Em outras palavras, um insidioso historicismo encontra-se enraizado nessa


Weltgeschichte, percebido tanto por Guha ao criticar Hegel e sua teoria do Estado quanto por
Chakrabarty e sua interpretação da história do capital. Este último, por exemplo, argumenta
que "há casos de revoltas camponesas na Índia nas quais os campesinos afirmam terem sido
inspirados à rebelião por exortação dos deuses." (CHAKRABARTY, 2000, p. 89)

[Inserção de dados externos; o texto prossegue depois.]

-- ==== Sys2Proof/Machine/Parity.lean ====
section
/-! DEFINITION. The parity code over GF(256): coefficients and parity (R14), the content of damaged members
(R15, R154) and the syndromes of an audit (R149). -/
namespace Sys2Proof.Machine

/-! ## The field (R14) -/

/-- Multiplication by α = x, reduced modulo x^8 + x^4 + x^3 + x^2 + 1 (R14). -/
def gfDouble (a : Byte) : Byte := if a.msb then (a <<< 1) ^^^ 0x1D#8 else a <<< 1

/-- `gfDouble` taken `k` times. -/
def gfShift (a : Byte) : Nat → Byte
  | 0 => a
  | k + 1 => gfDouble (gfShift a k)

/-- Multiplication in the field: the sum of `a × x^k` over the bits `k` set in `b` (R14). -/
def gfMul (a b : Byte) : Byte :=
  (List.range 8).foldl (fun acc k => if b.getLsbD k then acc ^^^ gfShift a k else acc) 0

/-- α to a power. -/
def gfAlpha (n : Nat) : Byte := gfShift 1 n

/-- A power in the field. -/
def gfPow (a : Byte) : Nat → Byte
  | 0 => 1
  | k + 1 => gfMul a (gfPow a k)

/-- The inverse of a nonzero element: its 254th power, since the nonzero elements are a group of 255. -/
def gfInv (a : Byte) : Byte := gfPow a 254

/-- The field sum of a list. -/
def gfSum (l : List Byte) : Byte := l.foldl (· ^^^ ·) 0

/-! ## The code, one byte at a time (R14) -/

/-- The coefficient of data member i in parity member j: α^(i·j) (R14). -/
def coefficient (i j : Nat) : Byte := gfAlpha (i * j)

/-- Parity member j of the data bytes in member order (R14). -/
def parityByte (j : Nat) (data : List Byte) : Byte :=
  gfSum (data.mapIdx (fun i d => gfMul (coefficient i j) d))

/-! ## Solving for damaged data (R15) -/

/-- The determinant of the leading `n × n` square of a matrix of rows, by its first row. In a field of
characteristic 2 no term is negated. -/
def gfDet : Nat → List (List Byte) → Byte
  | 0, _ => 1
  | _ + 1, [] => 1
  | n + 1, row :: rows =>
    gfSum ((List.range (n + 1)).map (fun c =>
      gfMul (row.getD c 0) (gfDet n (rows.map (fun r => r.eraseIdx c)))))

/-- The coefficients by which the unknown number `e` is formed from the right-hand sides, for the
system whose rows are `m` (Cramer's rule). -/
def gfSolveRow (m : List (List Byte)) (e : Nat) : List Byte :=
  let n := m.length
  let inv := gfInv (gfDet n m)
  (List.range n).map (fun r =>
    gfMul inv (gfDet (n - 1) ((m.eraseIdx r).map (fun row => row.eraseIdx e))))

/-- The rows of the system that gives the damaged data members from the parity members read: row `r`
holds the coefficients of the damaged data members in parity member `parities[r]`. -/
def gfSystem (lostData parities : List Nat) : List (List Byte) :=
  parities.map (fun j => lostData.map (fun i => coefficient i j))

/-- The byte read of a member, by its place in the member order. -/
def readByte (known : List (Nat × Byte)) (m : Nat) : Byte := (known.lookup m).getD 0

/-- The data bytes of a position from the bytes read of D members (R15, R154): those read stand, the
others solve the parity equations of the parity members read. -/
def dataBytes (d : Nat) (known : List (Nat × Byte)) : List Byte :=
  let lostData := (List.range d).filter (fun i => (known.lookup i).isNone)
  let parities := (known.map (·.1)).filterMap (fun m => if d ≤ m then some (m - d) else none)
  let readData := (List.range d).filter (fun i => (known.lookup i).isSome)
  let rhs := parities.map (fun j =>
    readByte known (d + j) ^^^ gfSum (readData.map (fun i => gfMul (coefficient i j) (readByte known i))))
  let m := gfSystem lostData parities
  (List.range d).map (fun i =>
    match known.lookup i with
    | some b => b
    | none =>
      let e := lostData.idxOf i
      gfSum (List.zipWith gfMul (gfSolveRow m e) rhs))

/-- The byte of any member, from the bytes read of D members (R154). -/
def memberByte (d : Nat) (known : List (Nat × Byte)) (m : Nat) : Byte :=
  let data := dataBytes d known
  if m < d then data.getD m 0 else parityByte (m - d) data

/-! ## Sectors -/

/-- Byte `k` of a beat. -/
def beatByte (b : Beat) (k : Nat) : Byte := b.extractLsb' (8 * k) 8

/-- The beat whose byte `k` is `f k`. -/
def beatOfBytes (f : Nat → Byte) : Beat :=
  (List.range Config.beatBytes).foldl
    (fun acc k => acc ||| ((f k).setWidth 256 <<< (8 * k))) 0

/-- A sector made byte by byte: byte `k` of beat `n` is `f n k`. -/
def sectorOfBytes (f : Nat → Nat → Byte) : Sector :=
  (List.range (Config.pageBytes / Config.beatBytes)).map (fun n => beatOfBytes (f n))

/-- Byte `k` of beat `n` of a sector. -/
def sectorByte (s : Sector) (n k : Nat) : Byte := beatByte (s.getD n 0) k

/-- The parity sector of member j from the data sectors in member order (R14, R146). -/
def paritySector (j : Nat) (data : List Sector) : Sector :=
  sectorOfBytes (fun n k => parityByte j (data.map (fun s => sectorByte s n k)))

/-- The sector of any member from the sectors read of D members (R154). -/
def memberSector (d : Nat) (known : List (Nat × Sector)) (m : Nat) : Sector :=
  sectorOfBytes (fun n k => memberByte d (known.map (fun s => (s.1, sectorByte s.2 n k))) m)

/-! ## Syndromes (R149) -/

/-- One column of syndromes: stored parity combined with parity recomputed, for each parity member
(R149). `known` holds the byte of every member, data then parity. -/
def syndromeColumn (d p : Nat) (known : List Byte) : List Byte :=
  (List.range p).map (fun j => known.getD (d + j) 0 ^^^ parityByte j (known.take d))

/-- What a nonzero column of syndromes indicates (R149): parity member j, data member i, or no single
member. The test is made only when P is 2 or 3. Members are given by their place in the member order. -/
def columnIndicates (d p : Nat) (col : List Byte) : Option Nat :=
  if 2 ≤ p then
    match (List.range p).filter (fun j => col.getD j 0 ≠ 0) with
    | [j] => some (d + j)
    | _ =>
      (List.range d).find? (fun i =>
        col.getD 0 0 ≠ 0 && col.getD 1 0 = gfMul (gfAlpha i) (col.getD 0 0) &&
          (p < 3 || col.getD 2 0 = gfMul (gfAlpha (2 * i)) (col.getD 0 0)))
  else none

/-- The result of an audited position (R149). -/
inductive AuditResult where
  | clean
  | located (member : Nat)
  | unlocated
  deriving DecidableEq, Repr

/-- The result of the nonzero columns of a position, by what each indicates (R149). -/
def auditColumns (d p : Nat) (columns : List (List Byte)) : AuditResult :=
  match (columns.filter (fun col => col.any (· ≠ 0))).map (columnIndicates d p) with
  | [] => .clean
  | none :: _ => .unlocated
  | some m :: rest => if rest.all (· = some m) then .located m else .unlocated

/-- The result of an audited position from the sectors read of every member (R149). -/
def auditSectors (d p : Nat) (sectors : List Sector) : AuditResult :=
  auditColumns d p
    ((List.range (Config.pageBytes / Config.beatBytes)).flatMap (fun n =>
      (List.range Config.beatBytes).map (fun k =>
        syndromeColumn d p (sectors.map (fun s => sectorByte s n k)))))

end Sys2Proof.Machine
end

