/-! ## Release passes (R57, R68 to R74) -/

/-- A release pass takes the entries marked in it in queue order: the first one leaves the list, every entry that
waits on it under SAME_PAGE is marked as well, its request is classified afresh before the pass goes on, and an entry
that has left the list is passed over (R57, R68, R73). A group's retirement or completed abandonment marks exactly
the entries that wait on that group, and its status write follows the pass (R69, R70, R110, R132); both stand behind
the presenting of a write whose arrival completed the group, so that passed requests go out in the order of their
classification (R49, R60; log 11). A finished REBUILD position of a group in RECONSTRUCTING releases exactly the
reads held under REPAIR_READ all of whose positions are finished and in no extent (R72). -/
def Obligations.ReleasePassTakesTheMarkedEntries : Prop :=
  (∀ (s : State) (marked : List Nat) (before after : List Held) (h : Held),
     s.holds = before ++ h :: after → h.tag ∈ marked → (∀ f ∈ before, f.tag ∉ marked) →
     ∃ next, (∀ k, k ∈ next ↔ (k ∈ marked ∧ k ≠ h.tag) ∨ ∃ f ∈ s.holds, f.waitsOn = .tag h.tag ∧ f.tag = k) ∧
       s.releaseNext marked = { s with
         holds := s.holds.filter (fun f => decide (f.tag ≠ h.tag))
         agenda := .classify h.tag :: .releasePass next :: s.agenda }) ∧
  (∀ (s : State) (marked : List Nat), (∀ h ∈ s.holds, h.tag ∉ marked) → s.releaseNext marked = s) ∧
  (∀ (s : State) (g : Nat), ∃ marked,
     (∀ k, k ∈ marked ↔ ∃ h ∈ s.holds, h.waitsOn = .group g ∧ h.tag = k) ∧
     ((∀ t ∈ s.agenda, t.presents = false) →
       s.releaseAndReport g = { s with agenda := .releasePass marked :: .statusWrite g :: s.agenda }) ∧
     (∀ (before after : List Task) (tag : Nat), s.agenda = before ++ .present tag :: after →
       (∀ t ∈ before, t.presents = false) →
       s.releaseAndReport g = { s with
         agenda := before ++ .present tag :: .releasePass marked :: .statusWrite g :: after })) ∧
  (∀ (s : State) (g position : Nat) (grp : Group), s.group g = some grp →
     (∀ h ∈ s.holds, h.waitsOn = .group g → (s.frame h.slot).parityOk = true) →
     (grp.state ≠ .reconstructing → s.noticePosition g position = s) ∧
     (grp.state = .reconstructing → ∃ marked,
       s.noticePosition g position = { s with agenda := .releasePass marked :: s.agenda } ∧
       ∀ k, k ∈ marked ↔ ∃ h ∈ s.holds, h.tag = k ∧ h.waitsOn = .group g ∧ h.case = .repairRead ∧
         ∀ q ∈ h.byPayload.toList ++ h.byTail, q ≤ position ∧ s.damagedAt h.slot q = false))

/-! ## Channel commands (R80 to R88) -/

/-- Which channel states accept which command in CONFIGURED: the table of R81. A command that is not taken changes
the channel's last command result and nothing in its state, fetch or groups: BLANK in BLANK, UNKNOWN for a value that
is not 1 to 4, REFUSED_STATE in CLEARING and FAULTED and for a state that refuses it; the mirror alone is handed the
change (R80, R81). -/
def Obligations.CommandsNotTakenChangeOnlyTheirResult : Prop :=
  (∀ st : ChannelState,
     (st.accepts .start = true ↔ st = .disabled) ∧
     (st.accepts .stop = true ↔ st = .loading ∨ st = .active ∨ st = .waiting ∨ st = .stopped) ∧
     (st.accepts .abort = true ↔ st ≠ .disabled) ∧
     (st.accepts .resume = true ↔ st = .waiting)) ∧
  (∀ (s : State) (i : Instr) (c : Fin 8) (result : CommandResult),
     s.agenda = [] → s.pins.resetLow = false →
     ((∃ k, commandOf i = some (c, k) ∧
         ((s.control.part = .blank ∧ result = .blank) ∨
          ((s.control.part = .clearing ∨ s.control.part = .faulted) ∧ result = .refusedState) ∨
          (s.control.part = .configured ∧ (s.channel c).state.accepts k = false ∧ result = .refusedState))) ∨
       (∃ v, i = .unknownCommand c v ∧ (v.toNat = 0 ∨ 4 < v.toNat) ∧
         result = if s.control.part = .blank then .blank else .unknown)) →
     ∃ t, exec i s = .next t ∧ s.Settled t ∧ s.SameFrames t ∧ s.SamePort t ∧
       t.channels = s.channels.set c { s.channel c with lastResult := some result } ∧
       t.port = s.port ∧ t.engine = s.engine ∧ t.control = s.control ∧ t.drawn = s.drawn ∧
       (∀ r ∈ s.memPort.serviceList, r.ref ≠ .mirror (1 + c.val) → r ∈ t.memPort.serviceList))

/-- START on a DISABLED channel and RESUME on a WAITING one: result ACCEPTED, one two-beat SERVICE read of the
channel word, LOADING; START also clears the error code and the occupied count (R83, R85). -/
def Obligations.StartAndResumeReadTheChannelWord : Prop :=
  ∀ (s : State) (c : Fin 8), s.agenda = [] → s.pins.resetLow = false → s.control.part = .configured →
    ((s.channel c).state = .disabled →
      ∃ t, exec (.start c) s = .next t ∧ s.Settled t ∧ s.SameFrames t ∧ s.SamePort t ∧
        t.channels = s.channels.set c { s.channel c with
          lastResult := some .accepted, errorCode := .none, occupied := 0
          fetch := .channelWord false, state := .loading } ∧
        { ref := .channelWord c, kind := .read, addr := channelWordAddr s.controlBase c, length := 2,
          beats := [] } ∈ t.memPort.serviceList ∧
        t.port = s.port ∧ t.engine = s.engine ∧ t.control = s.control) ∧
    ((s.channel c).state = .waiting →
      ∃ t, exec (.resume c) s = .next t ∧ s.Settled t ∧ s.SameFrames t ∧ s.SamePort t ∧
        t.channels = s.channels.set c { s.channel c with
          lastResult := some .accepted, fetch := .channelWord true, state := .loading } ∧
        { ref := .channelWord c, kind := .read, addr := channelWordAddr s.controlBase c, length := 2,
          beats := [] } ∈ t.memPort.serviceList ∧
        t.port = s.port ∧ t.engine = s.engine ∧ t.control = s.control)

/-- STOP accepted: no next plan address, a read in flight marked for discard, DRAINING; and DISABLED in the same step
when nothing is occupied and nothing in flight. No group is touched (R86). ABORT accepted on a channel without a live
group: as STOP, but into CLOSING; in CLOSING it changes only the result (R81, R87). -/
def Obligations.StopAndAbortEndTheChannel : Prop :=
  (∀ (s : State) (c : Fin 8), s.agenda = [] → s.pins.resetLow = false → s.control.part = .configured →
     (s.channel c).state.accepts .stop = true →
     ∃ t, exec (.stop c) s = .next t ∧ s.Settled t ∧ s.SameFrames t ∧ s.SamePort t ∧
       t.channel c = { s.channel c with
         lastResult := some .accepted, nextPlan := none
         discard := decide ((s.channel c).fetch ≠ .none)
         state := if (s.channel c).occupied = 0 ∧ (s.channel c).fetch = .none then .disabled
                  else .draining } ∧
       (∀ d, d ≠ c → t.channel d = s.channel d) ∧
       t.port = s.port ∧ t.engine = s.engine ∧ t.control.butLog = s.control.butLog) ∧
  (∀ (s : State) (c : Fin 8), s.agenda = [] → s.pins.resetLow = false → s.control.part = .configured →
     (s.channel c).state ≠ .disabled →
     (∀ g grp, s.group g = some grp → grp.channel = c → grp.state = .retiring) →
     Table.wf s.groups.entries = true →
     ∃ t, exec (.abort c) s = .next t ∧ s.Settled t ∧ s.SameFrames t ∧ s.SamePort t ∧
       t.channel c =
         (if (s.channel c).state = .closing then { s.channel c with lastResult := some .accepted }
          else { s.channel c with
           lastResult := some .accepted, nextPlan := none
           discard := decide ((s.channel c).fetch ≠ .none)
           state := if (s.channel c).occupied = 0 ∧ (s.channel c).fetch = .none then .disabled
                    else .closing }) ∧
       (∀ d, d ≠ c → t.channel d = s.channel d) ∧
       t.port = s.port ∧ t.engine = s.engine ∧ t.control.butLog = s.control.butLog)

/-- ABORT of a channel whose one live group is the engine's job in service with requests in flight: the group enters
ABANDONING, keeps its members and its holds, and the engine becomes ENDING (R87, R159). The completed abandonment of
a group: RETIRING with outcome ABANDONED and no deadline; a RECORD member STALE with empty extent, a RESTORE member
LOST if its extent is not empty and STALE otherwise, the owner dropped, a QUARANTINED member left so; the failed sets
of a RECORD group discarded and its counts 0, those of a RESTORE group as they stood but for concealed 0 and lost
counted anew; the Concealment Table entries of a CONCEALING group's members removed without report, and its pending
and outstanding tails forgotten; what waits on the group is marked for release, and its status write follows (R31,
R34, R70, R87, R114, R135, R173, R177). An entry that fails its check in that removal is left out. ABORT of a channel
whose one live group is not in service, with nothing held against it: the group's queued job, if it has one, leaves
the job queue, the others keeping their order; the abandonment completes in the same step, and the ABANDONED status
write is presented; the channel is CLOSING until it is answered (R87, R101, R135, R139). ABORT of a channel with
several live groups, the engine with no job or with one of theirs in service and nothing in flight, nothing held or
concealed and no other job queued: every one of them is RETIRING with outcome ABANDONED after that step, every job
has left the queue, none is taken into service, and no other group is touched (R87, R114, R135, R159). A group that
the ABORT being taken has still to abandon does not retire for a concealment that an abandonment before it completes:
the model's choice (log 31). -/
def Obligations.AbandonedGroupsEnd : Prop :=
  (∀ (s : State) (c : Fin 8) (g : Nat) (grp : Group) (k : JobKind), s.agenda = [] →
     s.pins.resetLow = false → s.control.part = .configured →
     (s.channel c).state ≠ .disabled → (s.channel c).state ≠ .closing → 0 < (s.channel c).occupied →
     s.channelGroups c = [g] → s.group g = some grp → grp.live = true → grp.state ≠ .abandoning →
     s.engine.service = some (g, k) → s.engine.inFlight ≠ [] →
     ∃ t, exec (.abort c) s = .next t ∧ s.Settled t ∧
       t.group g = some { grp with state := .abandoning, checkOk := true } ∧
       (∀ j, j ≠ g → t.group j = s.group j) ∧
       t.engine = { s.engine with state := .ending } ∧ (t.channel c).state = .closing ∧
       t.map = s.map ∧ t.holds = s.holds ∧ t.conceal = s.conceal ∧ t.port.sent = s.port.sent) ∧
  (∀ (s : State) (g : Nat) (grp : Group), s.group g = some grp →
      (grp.state = .concealing → ∀ e ∈ s.conceal.table, e.checkOk = true) →
      (∀ m ∈ grp.members, (s.frame m.slot).parityOk = true) → (grp.members.map (·.slot)).Nodup →
      let t := s.completeAbandon g
      ∃ grp', t.group g = some grp' ∧ grp'.state = .retiring ∧ grp'.outcome = some .abandoned ∧
        grp'.gatherDeadline = none ∧ grp'.rereadDeadline = none ∧ grp'.rounds = grp.rounds ∧
        (∀ m ∈ grp.members,
          t.frame m.slot =
            if (s.frame m.slot).state = .quarantined then { s.frame m.slot with owner := none }
            else if grp.role = .restore ∧ (s.frame m.slot).extent ≠ [] then
              { s.frame m.slot with state := .lost, owner := none }
            else { s.frame m.slot with state := .stale, extent := [], owner := none }) ∧
        (∀ k, k ∉ grp.members.map (·.slot) → t.frame k = s.frame k) ∧
        (∀ j, j ≠ g → t.group j = s.group j) ∧
        (grp.role = .record → (∀ m ∈ grp'.members, m.failed = []) ∧
          grp'.statusCounts = [0, 0, 0, 0, 0, 0, 0, 0]) ∧
        (grp.role = .restore → grp'.members = grp.members ∧ grp'.beyond = grp.beyond ∧
          grp'.counts = { grp.counts with
            concealed := 0
            lost := (grp.members.filter (fun m =>
              (t.frame m.slot).state == .lost || (t.frame m.slot).state == .quarantined)).length }) ∧
        t.conceal.table = s.conceal.table.filter (fun e =>
          decide (¬ (grp.state = .concealing ∧ e.target ∈ grp.members.map (·.slot)))) ∧
        (∀ w ∈ t.conceal.work, w.group ≠ g) ∧ t.holds = s.holds ∧ t.port.sent = s.port.sent ∧
        t.engine = s.engine ∧ t.channels = s.channels ∧ t.control = s.control ∧ t.memPort = s.memPort ∧
        ((∀ t ∈ s.agenda, t.presents = false) → ∃ marked,
          t.agenda = .releasePass marked :: .statusWrite g :: s.agenda ∧
          ∀ k, k ∈ marked ↔ ∃ h ∈ s.holds, h.waitsOn = .group g ∧ h.tag = k)) ∧
  (∀ (s : State) (c : Fin 8) (g : Nat) (grp : Group), s.agenda = [] →
      s.pins.resetLow = false → s.control.part = .configured →
      (s.channel c).state ≠ .disabled → (s.channel c).state ≠ .closing → 0 < (s.channel c).occupied →
      s.channelGroups c = [g] → s.group g = some grp → grp.live = true → grp.state ≠ .abandoning →
      (s.engine.service.map (·.1)) ≠ some g →
      (grp.state = .concealing → ∀ e ∈ s.conceal.table, e.checkOk = true) →
      (∀ m ∈ grp.members, (s.frame m.slot).parityOk = true) → (grp.members.map (·.slot)).Nodup →
      (∀ h ∈ s.holds, h.waitsOn ≠ .group g) →
      ∃ t grp', exec (.abort c) s = .next t ∧ s.Settled t ∧ t.group g = some grp' ∧
        grp'.state = .retiring ∧ grp'.outcome = some .abandoned ∧ grp'.gatherDeadline = none ∧
        grp'.rereadDeadline = none ∧ grp'.rounds = grp.rounds ∧
        (∀ m ∈ grp.members,
          t.frame m.slot =
            if (s.frame m.slot).state = .quarantined then { s.frame m.slot with owner := none }
            else if grp.role = .restore ∧ (s.frame m.slot).extent ≠ [] then
              { s.frame m.slot with state := .lost, owner := none }
            else { s.frame m.slot with state := .stale, extent := [], owner := none }) ∧
        (∀ k, k ∉ grp.members.map (·.slot) → t.frame k = s.frame k) ∧
        (∀ j, j ≠ g → t.group j = s.group j) ∧
        (grp.role = .record → (∀ m ∈ grp'.members, m.failed = []) ∧
          grp'.statusCounts = [0, 0, 0, 0, 0, 0, 0, 0]) ∧
        (grp.role = .restore → grp'.members = grp.members ∧ grp'.beyond = grp.beyond ∧
          grp'.counts = { grp.counts with
            concealed := 0
            lost := (grp.members.filter (fun m =>
              (t.frame m.slot).state == .lost || (t.frame m.slot).state == .quarantined)).length }) ∧
        t.conceal.table = s.conceal.table.filter (fun e =>
          decide (¬ (grp.state = .concealing ∧ e.target ∈ grp.members.map (·.slot)))) ∧
        (∀ w ∈ t.conceal.work, w.group ≠ g) ∧ t.holds = s.holds ∧ t.port.sent = s.port.sent ∧
        t.engine = { s.engine with queue := s.engine.queue.filter (fun j => decide (j.group ≠ g)) } ∧
        (t.channel c).state = .closing ∧ (∀ d, d ≠ c → t.channel d = s.channel d) ∧
        t.control = s.control ∧ s.SamePort t ∧
        (∃ r ∈ t.memPort.serviceList, r.ref = .status g grp.serial ∧ r.kind = .write ∧
          r.addr = grp.planAddress ∧ r.beats = [statusBeat .abandoned .none grp.rounds grp'.statusCounts])) ∧
  (∀ (s : State) (c : Fin 8), s.agenda = [] → s.pins.resetLow = false → s.control.part = .configured →
      (s.channel c).state ≠ .disabled → (s.channel c).state ≠ .closing → 0 < (s.channel c).occupied →
      Table.wf s.groups.entries = true → (s.channelGroups c).length ≤ 4 → s.holds = [] →
      s.conceal.table = [] → s.conceal.work = [] →
      (∀ g ∈ s.channelGroups c, ∀ grp, s.group g = some grp → grp.state ≠ .abandoning ∧
        ∀ m ∈ grp.members, (s.frame m.slot).parityOk = true) →
      (∀ j ∈ s.engine.queue, j.group ∈ s.channelGroups c) →
      (∀ g k, s.engine.service = some (g, k) →
        g ∈ s.channelGroups c ∧ s.engine.inFlight = [] ∧ ∀ j ∈ s.engine.queue, j.group ≠ g) →
      ∃ t, exec (.abort c) s = .next t ∧ s.Settled t ∧ (t.channel c).state = .closing ∧
        t.engine.service = none ∧ t.engine.queue = [] ∧
        (∀ g ∈ s.channelGroups c, ∃ grp, t.group g = some grp ∧ grp.state = .retiring ∧
          grp.outcome = some .abandoned) ∧
        (∀ g, g ∉ s.channelGroups c → t.group g = s.group g)) ∧
  (∀ (s : State) (g : Nat), .abandon g ∈ s.agenda → s.testConcealed g = s)
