-- ==== Sys2Proof/Laws/Frames.lean ====
section
/-! SUPPORT. The frame of each shared operation: the fields of the state it leaves as they were. -/
namespace Sys2Proof.Machine

/-- What each round of a fold leaves as it was, the whole fold does. -/
theorem fold_proj {α β γ : Type} (p : β → γ) (f : β → α → β) (h : ∀ s a, p (f s a) = p s) :
    ∀ (l : List α) (s : β), p (l.foldl f s) = p s
  | [], _ => rfl
  | a :: l, s => (fold_proj p f h l (f s a)).trans (h s a)

variable (s : State)

/-! ### presentMem -/
@[simp] theorem presentMem_pins (r : MemRequest) : (s.presentMem r).pins = s.pins :=
  by unfold State.presentMem; split <;> rfl
@[simp] theorem presentMem_port (r : MemRequest) : (s.presentMem r).port = s.port :=
  by unfold State.presentMem; split <;> rfl
@[simp] theorem presentMem_map (r : MemRequest) : (s.presentMem r).map = s.map :=
  by unfold State.presentMem; split <;> rfl
@[simp] theorem presentMem_groups (r : MemRequest) : (s.presentMem r).groups = s.groups :=
  by unfold State.presentMem; split <;> rfl
@[simp] theorem presentMem_holds (r : MemRequest) : (s.presentMem r).holds = s.holds :=
  by unfold State.presentMem; split <;> rfl
@[simp] theorem presentMem_engine (r : MemRequest) : (s.presentMem r).engine = s.engine :=
  by unfold State.presentMem; split <;> rfl
@[simp] theorem presentMem_conceal (r : MemRequest) : (s.presentMem r).conceal = s.conceal :=
  by unfold State.presentMem; split <;> rfl
@[simp] theorem presentMem_channels (r : MemRequest) : (s.presentMem r).channels = s.channels :=
  by unfold State.presentMem; split <;> rfl
@[simp] theorem presentMem_control (r : MemRequest) : (s.presentMem r).control = s.control :=
  by unfold State.presentMem; split <;> rfl
@[simp] theorem presentMem_time (r : MemRequest) : (s.presentMem r).time = s.time :=
  by unfold State.presentMem; split <;> rfl
@[simp] theorem presentMem_drawn (r : MemRequest) : (s.presentMem r).drawn = s.drawn :=
  by unfold State.presentMem; split <;> rfl
@[simp] theorem presentMem_upsets (r : MemRequest) : (s.presentMem r).upsets = s.upsets :=
  by unfold State.presentMem; split <;> rfl
@[simp] theorem presentMem_agenda (r : MemRequest) : (s.presentMem r).agenda = s.agenda :=
  by unfold State.presentMem; split <;> rfl
@[simp] theorem presentMem_pending (r : MemRequest) : (s.presentMem r).pending = s.pending :=
  by unfold State.presentMem; split <;> rfl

Um evidente exemplo da tensão existente entre a História 1 e a História 2, mas como


a História vai construir uma narrativa sobre esta experiência? Claramente não poderá
inscrever esse movimento em um registro divino; este foi removida da História. Ela tentará
compreendê-lo – ou melhor, traduzi-lo - por suas próprias categorias universais, o que leva a
uma deformação e falsificação. Os revoltosos teriam se insuflado não por um literal
enthusiasmós, mas por causas que se apresentam como mais palatáveis para essa linguagem
histórica universal, como por uma melhor condição de trabalho, como parte da luta de classes,
etc. É a realidade desses eventos que os pensadores dos estudos subalternos, em geral, querem
resgatar do oblívio aos quais foram lançados pela Weltgeschichte – ou seja, a já citada
autodeterminação historiográfica.10

Ao serem "esquecidos" – por terem sua causa real falseada – esses fenômenos que
vão na contramão do capitalismo são situados fora da História. O próprio pensamento de
Marx é um exemplo de uma filosofia da história que carrega consigo certos conceitos
universalizantes e que engendra uma narrativa específica que vai relegar o mundo colonial ou
não-europeu o lugar da pré-história ou semelhante. Segundo o Manifesto Comunista, Anexo
1, como resposta à pergunta "Quais foram as consequências imediatas da revolução industrial
e da divisão da sociedade em burgueses e proletários?":

"O antigo sistema de manufatura ou da indústria baseada no trabalho manual


foi completamente destruído, em todos os países do mundo[...] Todos os países
semibárbaros, que até então tinham permanecido mais ou menos à margem do
desenvolvimento histórico e cuja indústria ainda se baseava na manufatura,
foram violentamente arrancados do seu isolamento. Países que após milhares
de anos não tinham feito qualquer progresso – a Índia, por exemplo – foram
completamente revolucionados[...] Desse modo, a grande indústria
estabeleceu ligações entre todos os povos da terra, uniu num único mercado
mundial todos os pequenos mercados locais, preparou em todas as partes a
civilização e o progresso e criou uma situação na qual tudo o que ocorre nos
países civilizados repercute necessariamente nos demais países."11

10
A autodeterminação historiográfica, bem como os "desvios de tradução" de uma história para a outra são
explicitados como problema (e índice de sujeição/posição de subalterno) por Chakrabarty, ao dizer: Que a
Europa opera como um referencial tácito no conhecimento histórico se torna óbvio por uma maneira muito
simples. Historiadores pertencentes ao terceiro mundo têm a necessidade de sempre se voltarem para trabalhos
da história europeia; historiadores europeus, por sua vez, não precisam reciprocar. (CHAKRABARTY, 2000,
pp. 27-28)
11
Grifo meu.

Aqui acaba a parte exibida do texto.